0

I have a member table with a million records. The primary key is id. One column in this table is master_location_id which refers to the id column in master_location table which has 41481 records. master_location_id in member table is not populated yet. I am populating it using an anonymous block. It will fetch all records from member table, then loop, take a random record from master_location (select id from master_location order by random() limit 1 ), then update the member table. But it is very inefficient. Is it possible to do this with an SQL statement? PostgreSQL version is 13.2.

Jayadevan
  • 1,306
  • 2
  • 12
  • 33

1 Answers1

1

You can use row_number(). Assuming there are more master locations than members, you can use:

update members m
    set master_location_id = ml.id
    from (select m.*, row_number() over (order by id) as seqnum
          from members m
         ) mm join
         (select ml.*, row_number() over (order by random()) as seqnum
          from master_locations ml
         ) ml
         on ml.seqnum = mm.seqnum
    where mm.id = m.id;

Note that updating a million rows will take some time.

Also, this can easily be adjusted if there are fewer locations than members -- using modulo arithmetic for the JOIN conditions.
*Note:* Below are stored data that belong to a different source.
/-- The k-step of part `p` of register `j` (of pair 0 for f64) in lane `l` of an A or B fragment (R342). -/
def kStepOf (t : Ty) (l j : Nat) : Nat :=
  match t with
  | .t8 => (32 * (j / 4) + l) / 16
  | .f32 => l % 8 / 2
  | .f64 => l % 4
  | _ => l / 8

/-- The elements of a fragment block in one lane: register and bits. -/
def blockElems (t : Ty) (v : List Val) : List (Nat × Nat) :=
  if t == .f64 then [(0, valNat v)]
  else v.zipIdx.flatMap fun (x, j) =>
    (List.range (32 / t.width)).map fun b => (j, x.v.toNat / 2 ^ (t.width * b) % 2 ^ t.width)

/-- NZMAP. -/
def execNzmap (x : NzMap) (s : State) : Result :=
  runColl s (.nzmap x) fun s ls =>
    let (tm, gid) := grpOf ls
    let map := (List.range 4).foldl (fun m k =>
      if ls.any fun c => (blockElems x.ty (c.n.v.getD 0 [])).any fun (j, e) =>
        kStepOf x.ty c.n.t.lane j == k && countsNonzero x.ty e then m + 2 ^ k else m) 0
    let psn := ls.any fun c => c.n.psn
    let p := 4 * x.pos.toNat
    let old := (kReg s tm gid x.kd.toNat).toNat
    let new := BitVec.ofNat 32 (old % 2 ^ p + map * 2 ^ p + old / 2 ^ (p + 4) * 2 ^ (p + 4))
    if ls.any fun c => c.on then
      { effs := onLanes ls fun _ => {}
        grp := fun s =>
          let s := setK s tm gid x.kd.toNat new
          if psn then psnAll ls s else s }
    else { effs := [] }

/-! CVTB: R344. -/

/-- The scale byte of the supplied values. -/
def cvtbScale (xs : List FV) : Nat :=
  if xs.any fun v => v.isNan || v.isInf then 0xFF
  else
    let m := xs.foldl (fun (m : Dy) v => m.max ⟨v.dy.m.natAbs, v.dy.e⟩) Dy.zero
    if m.isZero then 127 else ((Nat.log2 m.m.natAbs : Int) + m.e + 127).toNat

/-- CVTB after the implicit register is known to be in range and full or void: its read sets VOIDRD or PSN in each lane of G. -/
def cvtbRes (x : CvtB) (old : Val) (void : Bool) (ls : List CLane) : CollRes :=
  let xs := ls.map fun c => fmtF32.decode x.ftz (c.n.arg 0)
  let sc := cvtbScale xs
  let psn := ls.any fun c => valPsn (c.n.v.getD 0 [])
  let sh := 8 * x.byte.toNat
  let put := fun (o n sh : Nat) => o % 2 ^ sh + n * 2 ^ sh + o / 2 ^ (sh + 8) * 2 ^ (sh + 8)
  let (tm, gid) := grpOf ls
  let reg := 8 * x.sg8.toNat + x.q.toNat / 4
  { effs := onLanes ls fun c =>
      let v := fmtF32.decode x.ftz (c.n.arg 0)
      let d := v.dy
      let e := if sc == 0xFF then 0x80 else (tfmtOf .t8).encode x.rnd (c.n.word 0) ⟨d.m, d.e - ((sc : Int) - 127)⟩
      let fl := if sc == 0xFF then fNARP ||| flagIf v.isSnan fINV else 0
      { writes := result32 x.d (put (c.n.arg 1) e sh) (psn || valPsn (c.n.v.getD 1 []))
        conds := [fl ||| flagIf void fVOIDRD ||| flagIf old.psn fPSN]
        draws := drawsFor x.rnd 1 }
    grp := fun s =>
      if ls.any fun c => c.on then
        let v : Val := ⟨BitVec.ofNat 32 (put old.v.toNat sc (8 * (x.q.toNat % 4))), psn || old.psn⟩
        modGroup s tm gid fun g => writeG g reg [v]
      else s }

/-- CVTB: the scale register is an implicit source; an index at or above GREGS faults in every lane. -/
def execCvtb (x : CvtB) (s : State) : Result :=
  let reg := 8 * x.sg8.toNat + x.q.toNat / 4
  let stuck := match s.cur with
    | some iss => (match iss.lanes with
      | t :: _ => (match gReg s t reg with | some (.empty _) => true | _ => false)
      | [] => false)
    | none => false
  if stuck then
    match s.cur with
    | some iss => .next (collBlock { s with cur := none } iss.lanes)
    | none => .next s
  else runColl s (.cvtb x) fun s ls =>
    let (tm, gid) := grpOf ls
    if gregsOf s tm ≤ reg then
      { effs := [], excs := ls.filterMap fun c => if c.on then some (c.n.t, excIndex 4 reg, 0) else none }
    else
      let (old, void) := match group? s tm gid with | some g => readReg1 (Tab.get? g.gregs reg) | none => (Val.zero, false)
      cvtbRes x old void ls

end Sys2Proof.Machine
end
That would be a tweak on the query.

EDIT:

The tweak for assigning multiple locations is:

update members m
    set master_location_id = ml.id
    from (select m.*, row_number() over (order by id) as seqnum
          from members m
         ) mm join
         (select ml.*,
                 row_number() over (order by random()) as seqnum,
                 count(*) over () as cnt
          from master_locations ml
         ) ml
         on ml.seqnum = mm.seqnum % ml.cnt
    where mm.id = m.id;
Gordon Linoff
  • 1,242,037
  • 58
  • 646
  • 786